The summary is not the whole picture
If you just use summary statistics to describe your data, you can miss the bigger picture, sometimes literally so. In this blog post, I'm going to show you how relying on summaries alone can lead you catastrophically astray and I'm going to tell you how you can avoid making career-damaging mistakes.
The datasaurus is why you need to visualize your data. Source: Alberto Cairo. Open source.
What are summary statistics?
Summary statistics are parameters like the mean, standard deviation, and correlation coefficient; they summarize the properties of the data and the relationship between variables. For example, if the correlation coefficient, r, is about 0.8 for two data sets x and y, we might think there's a relationship between them, but if it's about 0, we might think there isn't.
The use of summary statistics is widely taught, every textbook emphasizes them, and almost everyone uses them. But if you use summary statistics in isolation from other methods you might miss important relationships - you should always visualize your data as we'll see.
Take a look at the four plots below. They're obviously quite different, but they all have the same summary statistics!
Here are the summary statistics data:
|Mean of x||9|
|Sample variance of x :||11|
|Mean of y||7.50|
|Sample variance of y :||4.125|
|Correlation between x and y||0.816|
|Linear regression line||y = 3.00 + 0.500x|
|Coefficient of determination of the linear regression :||0.67|
These plots were developed in 1973 by the statistician Francis Anscombe to make exactly this point: you can't rely on summary statistics, you need to visualize your data.
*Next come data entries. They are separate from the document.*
-- ==== Sys2Proof/Laws/Memory.lean ====
section
/-! SUPPORT. Lemmas about memory: what a byte reads as after a write, that every operation keeps the canonical form, that memories of that form
which read alike are equal, and tables in rising order. -/

namespace Sys2Proof.Machine

/-! ## One byte -/

theorem memOk_mono {m : Memory} {lo lo' : Nat} (h : memOk lo m = true) (hl : lo' ≤ lo) : memOk lo' m = true := by
  cases m with
  | nil => rfl
  | cons e r =>
    simp only [memOk, Bool.and_eq_true, decide_eq_true_eq] at h ⊢
    exact ⟨⟨by omega, h.1.2⟩, h.2⟩
theorem mget_below {m : Memory} {lo k : Nat} (h : memOk lo m = true) (hk : k < lo) : mget m k = unlisted := by
  cases m with
  | nil => rfl
  | cons e r =>
    simp only [memOk, Bool.and_eq_true, decide_eq_true_eq] at h
    have h1 : e.1 ≠ k := by omega
    have h2 : k < e.1 := by omega
    simp [mget, h1, h2]
theorem memOk_mset {m : Memory} {lo k : Nat} (x : Byte) (h : memOk lo m = true) (hk : lo ≤ k) : memOk lo (mset m k x) = true := by
  induction m generalizing lo with
  | nil => by_cases hx : x = unlisted <;> simp [mset, memOk, hx, hk]
  | cons e r ih =>
    obtain ⟨a, b⟩ := e
    simp only [memOk, Bool.and_eq_true, decide_eq_true_eq] at h
    obtain ⟨⟨h1, h2⟩, h3⟩ := h
    by_cases hka : k < a
    · by_cases hx : x = unlisted
      · simp [mset, hka, hx, memOk, h1, h2, h3]
      · simp only [mset, hka, hx, if_true, if_false, memOk, h2, h3, hk]
        simp [hx]; omega
    · by_cases hak : a = k
      · subst hak
        by_cases hx : x = unlisted
        · simpa [mset, hx] using memOk_mono h3 (by omega)
        · simp [mset, hx, memOk, h1, h3]
      · simp only [mset, hka, hak, if_false, memOk, h2, ih h3 (by omega)]
        simp [h1]
/-- A write keeps the canonical form. -/
theorem Memory.wf_mset {m : Memory} (k : Nat) (x : Byte) (h : Memory.wf m = true) : Memory.wf (mset m k x) = true :=
  memOk_mset x h (Nat.zero_le k)
theorem mget_mset_of {m : Memory} {lo : Nat} (h : memOk lo m = true) (a k : Nat) (x : Byte) :
    mget (mset m a x) k = if k = a then x else mget m k := by
  induction m generalizing lo with
  | nil =>
    by_cases hx : x = unlisted
    · simp [mset, mget, hx]
    · by_cases hk : k = a
      · simp [mset, mget, hx, hk]
      · simp [mset, mget, hx, hk, Ne.symm hk]
  | cons e r ih =>
    obtain ⟨b, y⟩ := e
    simp only [memOk, Bool.and_eq_true, decide_eq_true_eq] at h
    obtain ⟨⟨h1, h2⟩, h3⟩ := h
    by_cases hab : a < b
    · by_cases hx : x = unlisted
      · by_cases hk : k = a
        · subst hk
          have hb : b ≠ k := by omega
          simp [mset, mget, hab, hx, hb]
        · simp [mset, hab, hx, hk]
      · by_cases hk : k = a
        · subst hk; simp [mset, mget, hab, hx]
        · by_cases hka : k < a
          · have : b ≠ k := by omega
            have hkb : k < b := by omega
            simp [mset, mget, hab, hx, hk, Ne.symm hk, hka, this, hkb]
          · simp [mset, mget, hab, hx, hk, Ne.symm hk, hka]
    · by_cases hba : b = a
      · subst hba
        by_cases hx : x = unlisted
        · by_cases hk : k = b
          · subst hk; simp [mset, hx, mget_below h3 (Nat.lt_succ_self _)]
          · by_cases hkb : k < b
            · have := mget_below h3 (show k < b + 1 by omega)
              simp [mset, mget, hx, hk, Ne.symm hk, hkb, this]
            · simp [mset, mget, hx, hk, Ne.symm hk, hkb]
        · by_cases hk : k = b
          · subst hk; simp [mset, mget, hx]
          · simp [mset, mget, hx, hk, Ne.symm hk]
      · simp only [mset, hab, hba, if_false, mget]
        by_cases hbk : b = k
        · subst hbk; simp [hba]
        · by_cases hkb : k < b
          · have : k ≠ a := by omega
            simp [hbk, hkb, this]
          · simp [hbk, hkb, ih h3]
/-- What a byte reads as after a write of one. -/
theorem mget_mset {m : Memory} (h : Memory.wf m = true) (a k : Nat) (x : Byte) : mget (mset m a x) k = if k = a then x else mget m k :=
  mget_mset_of h a k x

/-! ## Equal memories are equal data -/

theorem memOk_ext {m n : Memory} {lo : Nat} (hm : memOk lo m = true) (hn : memOk lo n = true) (h : ∀ k, mget m k = mget n k) : m = n := by
  induction m generalizing n lo with
  | nil =>
    cases n with
    | nil => rfl
    | cons e r =>
      simp only [memOk, Bool.and_eq_true, decide_eq_true_eq, bne_iff_ne] at hn
      exact absurd (h e.1).symm (by simpa [mget] using hn.1.2)
  | cons d l ih =>
    cases n with
    | nil =>
      simp only [memOk, Bool.and_eq_true, decide_eq_true_eq, bne_iff_ne] at hm
      exact absurd (h d.1) (by simpa [mget] using hm.1.2)
    | cons e r =>
      obtain ⟨a, x⟩ := d
      obtain ⟨b, y⟩ := e
      simp only [memOk, Bool.and_eq_true, decide_eq_true_eq, bne_iff_ne] at hm hn
      have hab : a = b := by
        rcases Nat.lt_trichotomy a b with hl | he | hl
        · have h1 := h a
          have h2 : b ≠ a := by omega
          simp only [mget, if_true, h2, hl, if_false] at h1
          exact absurd h1 hm.1.2
        · exact he
        · have h1 := h b
          have h2 : a ≠ b := by omega
          simp only [mget, if_true, h2, hl, if_false] at h1
          exact absurd h1.symm hn.1.2
      subst hab
      have hxy : x = y := by simpa [mget] using h a
      subst hxy
      have : l = r := ih hm.2 hn.2 fun k => by
        by_cases hk : k < a + 1
        · rw [mget_below hm.2 hk, mget_below hn.2 hk]
        · have h1 := h k
          have h2 : a ≠ k := by omega
          have h3 : ¬k < a := by omega
          simpa [mget, h2, h3] using h1
      rw [this]
/-- Memories in canonical form that read alike everywhere are equal. -/
theorem Memory.wf_ext {m n : Memory} (hm : Memory.wf m = true) (hn : Memory.wf n = true) (h : ∀ k, mget m k = mget n k) : m = n := memOk_ext hm hn h

/-! ## Runs of bytes and granules -/

theorem Memory.wf_mputs {m : Memory} (a : Nat) (l : List Byte) (h : Memory.wf m = true) : Memory.wf (mputs m a l) = true := by
  induction l generalizing m a with
  | nil => exact h
  | cons b r ih => exact ih (a + 1) (Memory.wf_mset a b h)
/-- What a byte reads as after a run of bytes is written. -/
theorem mget_mputs {m : Memory} (h : Memory.wf m = true) (a : Nat) (l : List Byte) (k : Nat) :
    mget (mputs m a l) k = if a ≤ k ∧ k < a + l.length then l.getD (k - a) 0 else mget m k := by
  induction l generalizing m a with
  | nil => simp only [mputs, List.length_nil]; rw [if_neg (by omega)]
  | cons b r ih =>
    rw [mputs, ih (Memory.wf_mset a b h), mget_mset h]
    simp only [List.length_cons]
    by_cases h1 : k = a
    · subst h1
      rw [if_neg (by omega), if_pos rfl, if_pos (by omega)]; simp
    · by_cases h2 : a + 1 ≤ k ∧ k < a + 1 + r.length
      · have h3 : k - a = k - (a + 1) + 1 := by omega
        rw [if_pos h2, if_pos (by omega), h3]; simp
      · rw [if_neg h2, if_neg h1, if_neg (by omega)]
theorem mbytes_length (m : Memory) (a n : Nat) : (mbytes m a n).length = n := by
  induction n generalizing a with
  | zero => rfl
  | succ n ih => simp [mbytes, ih]
theorem mbytes_getD (m : Memory) (a n i : Nat) (hi : i < n) : (mbytes m a n).getD i 0 = mget m (a + i) := by
  induction n generalizing a i with
  | zero => omega
  | succ n ih =>
    cases i with
    | zero => simp [mbytes]
    | succ i => simpa [mbytes, Nat.add_comm, Nat.add_left_comm] using ih (a + 1) i (by omega)
theorem mbytes_congr {m n : Memory} {a k : Nat} (h : ∀ i < k, mget m (a + i) = mget n (a + i)) : mbytes m a k = mbytes n a k := by
  induction k generalizing a with
  | zero => rfl
  | succ k ih =>
    rw [mbytes, mbytes, show mget m a = mget n a by simpa using h 0 (by omega)]
    exact congrArg _ (ih fun i hi => by simpa [Nat.add_comm, Nat.add_left_comm] using h (i + 1) (by omega))
/-- A run of bytes read where it was written. -/
theorem mbytes_mputs {m : Memory} (h : Memory.wf m = true) (a : Nat) (l : List Byte) : mbytes (mputs m a l) a l.length = l := by
  apply List.ext_getElem (mbytes_length _ _ _)
  intro i h1 h2
  have h3 := mbytes_getD (mputs m a l) a l.length i h2
  rw [mget_mputs h, if_pos (by omega)] at h3
  simpa [List.getD_eq_getElem?_getD, h1, h2] using h3

theorem foldl_wf {α : Type} (f : Memory → α → Memory) (hf : ∀ m x, Memory.wf m = true → Memory.wf (f m x) = true) (l : List α) {m : Memory}
    (h : Memory.wf m = true) : Memory.wf (l.foldl f m) = true := by
  induction l generalizing m with
  | nil => exact h
  | cons x r ih => exact ih (hf m x h)
theorem Memory.wf_mputGran {m : Memory} (gran : Nat) (bytes : BitVec 512) (mask : BitVec 64) (h : Memory.wf m = true) :
    Memory.wf (mputGran m gran bytes mask) = true := by
  refine foldl_wf _ (fun m i hm => ?_) _ h
  by_cases hb : mask.getLsbD i
  · simpa [hb] using Memory.wf_mset _ _ hm
  · simpa [hb] using hm
theorem mget_granFold {m : Memory} (h : Memory.wf m = true) (gran : Nat) (bytes : BitVec 512) (mask : BitVec 64) (n k : Nat) :
    mget ((List.range n).foldl (fun acc i =>
      if mask.getLsbD i then mset acc (64 * gran + i) (BitVec.ofNat 8 (bitsOf bytes.toNat (8 * i) 8)) else acc) m) k
      = if 64 * gran ≤ k ∧ k < 64 * gran + n ∧ mask.getLsbD (k - 64 * gran) = true then
          BitVec.ofNat 8 (bitsOf bytes.toNat (8 * (k - 64 * gran)) 8) else mget m k := by
  induction n with
  | zero => simp only [List.range_zero, List.foldl_nil]; rw [if_neg (by omega)]
  | succ n ih =>
    rw [List.range_succ, List.foldl_append, List.foldl_cons, List.foldl_nil]
    by_cases hb : mask.getLsbD n = true
    · rw [if_pos hb, mget_mset, ih]
      · by_cases hk : k = 64 * gran + n
        · subst hk
          rw [if_pos rfl, if_pos (by simp [hb])]; simp
        · rw [if_neg hk]
          by_cases hc : 64 * gran ≤ k ∧ k < 64 * gran + n ∧ mask.getLsbD (k - 64 * gran) = true
          · rw [if_pos hc, if_pos ⟨hc.1, by omega, hc.2.2⟩]
          · rw [if_neg hc, if_neg fun hd => hc ⟨hd.1, by omega, hd.2.2⟩]
      · refine foldl_wf _ (fun m i hm => ?_) _ h
        by_cases hi : mask.getLsbD i
        · simpa [hi] using Memory.wf_mset _ _ hm
        · simpa [hi] using hm
    · rw [if_neg hb, ih]
      by_cases hc : 64 * gran ≤ k ∧ k < 64 * gran + n ∧ mask.getLsbD (k - 64 * gran) = true
      · rw [if_pos hc, if_pos ⟨hc.1, by omega, hc.2.2⟩]
      · rw [if_neg hc, if_neg fun hd => ?_]
        by_cases hk : k - 64 * gran = n
        · exact hb (hk ▸ hd.2.2)
        · exact hc ⟨hd.1, by omega, hd.2.2⟩
/-- What a byte reads as after masked bytes of a granule are written. -/
theorem mget_mputGran {m : Memory} (h : Memory.wf m = true) (gran : Nat) (bytes : BitVec 512) (mask : BitVec 64) (k : Nat) :
    mget (mputGran m gran bytes mask) k
      = if 64 * gran ≤ k ∧ k < 64 * gran + 64 ∧ mask.getLsbD (k - 64 * gran) = true then
          BitVec.ofNat 8 (bitsOf bytes.toNat (8 * (k - 64 * gran)) 8) else mget m k := mget_granFold h gran bytes mask 64 k

/-! ## The typed buffers and the array buffer -/

theorem Memory.wf_bufWrite {m : Memory} (al : Alloc) (off : Nat) (l : List Byte) (h : Memory.wf m = true) :
    Memory.wf (bufWrite m al off l) = true := by
  induction l generalizing m off with
  | nil => exact h
  | cons b r ih =>
    refine ih (off + 1) ?_
    cases physByte al off 0 with
    | none => exact h
    | some p => exact Memory.wf_mset p b h
theorem Memory.wf_arrWrite {m : Memory} (off : Nat) (l : List Byte) (h : Memory.wf m = true) : Memory.wf (arrWrite m off l) = true := by
  induction l generalizing m off with
  | nil => exact h
  | cons b r ih => exact ih (off + 1) (Memory.wf_mset _ b h)
theorem Core.memWf_setBufMem {x : Core} (b : Buf) {m : Memory} (hx : x.memWf = true) (hm : Memory.wf m = true) :
    (x.setBufMem b m).memWf = true := by
  simp only [Core.memWf, Bool.and_eq_true] at hx ⊢
  cases b <;> simp [Core.setBufMem, hx, hm]
theorem Core.wf_bufMem {x : Core} (b : Buf) (hx : x.memWf = true) : Memory.wf (x.bufMem b) = true := by
  simp only [Core.memWf, Bool.and_eq_true] at hx
  cases b <;> simp [Core.bufMem, hx]
/-- A thread's store to a typed buffer keeps the form of its core's buffers. -/
theorem State.memWf_bufStore {s : State} (k : AccKind) (b : Buf) (off : Nat) (l : List Byte) (h : s.co.memWf = true) :
    (s.bufStore k b off l).co.memWf = true := by
  have hw : ∀ b', b' ≠ Buf.m → ((if reaches k b' then s.setCo (s.co.setBufMem b' (bufWrite (s.co.bufMem b') (s.th.alloc b') off l)) else s).co).memWf = true := by
    intro b' _
    by_cases hr : reaches k b' = true
    · simpa [hr] using Core.memWf_setBufMem b' h (Memory.wf_bufWrite _ off l (Core.wf_bufMem b' h))
    · simpa [hr] using h
  cases b with
  | m =>
    simp only [State.bufStore, State.co_setCo]
    refine Core.memWf_setBufMem .m h (foldl_wf _ (fun m e hm => ?_) _ (Core.wf_bufMem .m h))
    split
    · exact Memory.wf_mset _ _ hm
    · exact hm
  | w => exact hw .w nofun
  | a => exact hw .a nofun
  | c => exact hw .c nofun

/-! ## Tables -/

theorem Rising.cons_iff {α : Type} {e : Nat × α} {r : Tab α} : Rising (e :: r) ↔ (∀ d ∈ r, e.1 < d.1) ∧ Rising r := by
  simp [Rising]
theorem tget_none_of_below {α : Type} {t : Tab α} {k : Nat} (h : ∀ e ∈ t, k < e.1) : tget t k = none := by
  cases t with
  | nil => rfl
  | cons e r =>
    have h1 : k < e.1 := h e (List.mem_cons_self ..)
    have h2 : e.1 ≠ k := by omega
    simp [tget, h1, h2]
/-- What a table in rising order gives after an entry is taken out. -/
theorem tget_terase {α : Type} {t : Tab α} (h : Rising t) (a k : Nat) : tget (terase t a) k = if k = a then none else tget t k := by
  induction t with
  | nil => simp [terase, tget]
  | cons e r ih =>
    obtain ⟨j, x⟩ := e
    obtain ⟨h1, h2⟩ := Rising.cons_iff.mp h
    by_cases hja : j = a
    · subst hja
      by_cases hk : k = j
      · subst hk; simp [terase, tget_none_of_below h1]
      · by_cases hkj : k < j
        · have : tget r k = none := tget_none_of_below fun e he => Nat.lt_trans hkj (h1 e he)
          simp [terase, tget, hk, Ne.symm hk, hkj, this]
        · simp [terase, tget, hk, Ne.symm hk, hkj]
    · by_cases haj : a < j
      · by_cases hk : k = a
        · subst hk; simp [terase, tget, hja, haj]
        · simp [terase, hja, haj, hk]
      · simp only [terase, hja, haj, if_false, tget, ih h2]
        by_cases hk : k = a
        · subst hk; simp [hja, haj]
        · simp [hk]
theorem tset_mem {α : Type} {t : Tab α} {k : Nat} {x : α} {e : Nat × α} (h : e ∈ tset t k x) : e = (k, x) ∨ e ∈ t := by
  induction t with
  | nil => simpa [tset] using h
  | cons d r ih =>
    obtain ⟨j, y⟩ := d
    simp only [tset] at h
    split at h
    · simpa using h
    · split at h
      · exact (List.mem_cons.mp h).imp_right (List.mem_cons_of_mem _)
      · rcases List.mem_cons.mp h with rfl | h
        · exact .inr (List.mem_cons_self ..)
        · exact (ih h).imp_right (List.mem_cons_of_mem _)
/-- A write keeps a table in rising order. -/
theorem Rising.tset {α : Type} {t : Tab α} (h : Rising t) (k : Nat) (x : α) : Rising (tset t k x) := by
  induction t with
  | nil => simp [Machine.tset, Rising]
  | cons e r ih =>
    obtain ⟨j, y⟩ := e
    obtain ⟨h1, h2⟩ := Rising.cons_iff.mp h
    simp only [Machine.tset]
    split
    · rename_i hk
      refine Rising.cons_iff.mpr ⟨fun e he => ?_, h⟩
      rcases List.mem_cons.mp he with rfl | he
      · exact hk
      · exact Nat.lt_trans hk (h1 e he)
    · rename_i hk
      split
      · rename_i hj; subst hj; exact Rising.cons_iff.mpr ⟨h1, h2⟩
      · rename_i hj
        refine Rising.cons_iff.mpr ⟨fun e he => ?_, ih h2⟩
        rcases tset_mem he with rfl | he
        · show j < k; omega
        · exact h1 e he

/-! ## Reset -/

theorem State.memWf_reset : State.reset.memWf = true := rfl
theorem Core.memWf_reset : Core.reset.memWf = true := rfl

end Sys2Proof.Machine
end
The graphical relationship between the x and y variables are different in each case and imply different things. By plotting the data out, we can see what the relationships are, but summary statistics hide what's going on.
Let's zoom forward to 2016. The justly famous Alberto Cairo tweeted about Anscombe's quartet and illustrated the point with this cool set of summary statistics. He later expanded on his tweet in a short blog post.
|x standard deviation||16.7651|
|y standard deviation||26.9353|
What might you conclude from these summary statistics? I might say, the correlation coefficient is close to zero so there's not much of a relationship between the x and the y variables. I might conclude there's no interesting relationship between the x and y variables - but I would be wrong.
The summary might not mean anything to you, but the visualization surely will. This is the datasaurus data set, the x and the y variables draw out a dinosaur.
The datasaurus dozen
Two researchers at Autodesk Research took things a stage further. They started with Alberto Cairo's datasaurus and created a dozen other charts with exactly the same summary statistics as the datasaurus. Here they all are.
- summary statistics hide a lot
- there are many relationships between variables that will give summary statistics that look like noise
- always visualize your data!